Dataset entries
::::::::::

theorem test_hyps_ReturnHaltAndPrivilegedWords :
    Goes [.ap, .c0] 0 [] true false (inHandler .c0) ∧ (cx (inHandler .c0) 0).handlerMode = true ∧ C3Quiet (inHandler .c0) 0 ∧
    Goes [.ap] 0 [] true false (inHandler .ap) ∧ (getCore (inHandler .ap) 0).apq = [] ∧ (getCore (inHandler .ap) 0).vfl = [] ∧
    (getCore (inHandler .ap) 0).c3 = [] ∧ (∀ e ∈ clusters, (getEng (inHandler .ap) 0 e).rep = 0) ∧
    (cx (at0 .ap) 0).handlerMode = false ∧ Goes [.ap] 0 [5] true false (at0 .ap) ∧ c0InRegion (at0 .c0) 0 = false ∧
    Goes [.ap, .c0] 0 [] true false (at0 .c0) := by
  have q : ∀ e, (getCore (inHandler e) 0).c3 = [] := by intro e; cases e <;> decide
  refine ⟨goes_of (by decide) (by decide) (by decide) (by decide) (by decide), by decide, fun f hf => ?_,
    goes_of (by decide) (by decide) (by decide) (by decide) (by decide), by decide, by decide, by decide, by decide, by decide,
    goes_of (by decide) (by decide) (by decide) (by decide) (by decide), by decide,
    goes_of (by decide) (by decide) (by decide) (by decide) (by decide)⟩
  rw [q] at hf; cases hf

/-- An ASID being retired, its launch ended. -/
def retiring : State := { at0 .ap with retBusy := true, retAsid := 3 }

/-- A barrier region, a barrier of which a core waits on. -/
def waitedOn : State := modCore (modX (regs [(5, 0x10)]) 0 fun x => { x with baren := true }) 0 fun c => { c with waiters := [⟨5, true, 63, 0, true, 0⟩] }

theorem test_hyps_InvalidationAndPartitionWords :
    Goes [.ap] 0 [5] true false (inHandler .ap) ∧ (cx (inHandler .ap) 0).handlerMode = true ∧ apPerformed (inHandler .ap) 0 3 = true ∧
    (inHandler .ap).retBusy = false ∧ retiring.retBusy = true ∧ retiring.launches = [] ∧ retiring.transit = [] ∧
    SpcfgBad (regs [(5, 0x400)]) 0 (rreg (regs [(5, 0x400)]) 0 .ap 5) ∧ SpcfgBad waitedOn 0 (rreg waitedOn 0 .ap 5) ∧
    (rreg (regs [(5, 0x210)]) 0 .ap 5).toNat = 0x210 ∧
    (∀ r ∈ (cx (regs [(5, 0x210)]) 0).rings.toList, r.n = 0) ∧ (∀ t ∈ (cx (regs [(5, 0x210)]) 0).streams.toList, t.st = .closed) ∧
    (getCore (regs [(5, 0x210)]) 0).waiters = [] ∧ (getCore (regs [(5, 0x210)]) 0).apq = [] ∧ Goes [.ap] 0 [5] true false waitedOn :=
  ⟨goes_of (by decide) (by decide) (by decide) (by decide) (by decide), by decide, by decide, by decide, by decide, by decide,
    by decide, .inl (by decide), .inr (.inr (.inr (.inr ⟨⟨_, .head _, rfl⟩, by decide, .inr (by decide)⟩))), by decide, by decide,
    by decide, by decide, by decide, goes_of (by decide) (by decide) (by decide) (by decide) (by decide)⟩

/-- Stream 2 is DONE, and ring 5 holds one full slot. -/
def streaming : State := modRing (modStream (at0 .ap) 0 2 fun t => { t with st := .done }) 0 5 fun r => { r with z := 1, n := 4, fe := 1 }

/-- A state that meets what a table asks of a word. -/
def Meets (table : Instr → Option ActW) (i : Instr) (s : State) : Prop :=
  ∃ w, table i = some w ∧ Goes [.ap] w.k w.regs (!w.user) false s ∧ w.ready s 0 ∧ ¬w.fault s 0 ∧ w.go s 0

/-- A state in which a word of a table is a fault. -/
def Faults (table : Instr → Option ActW) (i : Instr) (s : State) : Prop :=
  ∃ w, table i = some w ∧ s.eccBad = [] ∧ s.eccSoft = [] ∧ Goes [.ap] w.k w.regs (!w.user) false s ∧ w.ready s 0 ∧ w.fault s 0

theorem test_hyps_StreamWords :
    Meets streamOf (.swait 0 2 0) streaming ∧ Meets copyStreamOf (.sforkT 0 2 1) (at0 .ap) ∧
    Faults copyStreamOf (.sforkT 0 2 0) (at0 .ap) ∧ Faults streamOf (.seos 0 2) (at0 .ap) ∧ Faults ringOf (.rpop 0 4 5) (at0 .ap) := by
  have c : (getStream streaming 0 2).st = .done := by decide
  have z : (getStream (at0 .ap) 0 2).st = .closed := by decide
  have d : dDir (getStream (at0 .ap) 0 2).desc = 0 := by decide
  have r : dRing (getStream (at0 .ap) 0 2).desc = 0 := by decide
  have n : (getRing (at0 .ap) 0 4).n = 0 := by decide
  refine ⟨⟨_, rfl, goes_of (by decide) (by decide) (by decide) (by decide) (by decide), trivial, ?_, ?_⟩,
    ⟨_, rfl, goes_of (by decide) (by decide) (by decide) (by decide) (by decide), trivial, ?_, trivial⟩,
    ⟨_, rfl, by decide, by decide, goes_of (by decide) (by decide) (by decide) (by decide) (by decide), trivial, ?_⟩,
    ⟨_, rfl, by decide, by decide, goes_of (by decide) (by decide) (by decide) (by decide) (by decide), trivial, ?_⟩,
    ⟨_, rfl, by decide, by decide, goes_of (by decide) (by decide) (by decide) (by decide) (by decide), trivial, ?_⟩⟩
  · simp [c]
  · simp [c]
  · simp [z, Filling, d, r]
  · simp [z, Filling, d, r]
  · simp [z]
  · simp [n]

::::::::::

■ **Work item**
Lines from the top of the data above through the line containing "waits on. -/" must be repeated exactly. All other lines stay out.

■ **Problem solution**
theorem test_hyps_ReturnHaltAndPrivilegedWords :
    Goes [.ap, .c0] 0 [] true false (inHandler .c0) ∧ (cx (inHandler .c0) 0).handlerMode = true ∧ C3Quiet (inHandler .c0) 0 ∧
    Goes [.ap] 0 [] true false (inHandler .ap) ∧ (getCore (inHandler .ap) 0).apq = [] ∧ (getCore (inHandler .ap) 0).vfl = [] ∧
    (getCore (inHandler .ap) 0).c3 = [] ∧ (∀ e ∈ clusters, (getEng (inHandler .ap) 0 e).rep = 0) ∧
    (cx (at0 .ap) 0).handlerMode = false ∧ Goes [.ap] 0 [5] true false (at0 .ap) ∧ c0InRegion (at0 .c0) 0 = false ∧
    Goes [.ap, .c0] 0 [] true false (at0 .c0) := by
  have q : ∀ e, (getCore (inHandler e) 0).c3 = [] := by intro e; cases e <;> decide
  refine ⟨goes_of (by decide) (by decide) (by decide) (by decide) (by decide), by decide, fun f hf => ?_,
    goes_of (by decide) (by decide) (by decide) (by decide) (by decide), by decide, by decide, by decide, by decide, by decide,
    goes_of (by decide) (by decide) (by decide) (by decide) (by decide), by decide,
    goes_of (by decide) (by decide) (by decide) (by decide) (by decide)⟩
  rw [q] at hf; cases hf

/-- An ASID being retired, its launch ended. -/
def retiring : State := { at0 .ap with retBusy := true, retAsid := 3 }

/-- A barrier region, a barrier of which a core waits on. -/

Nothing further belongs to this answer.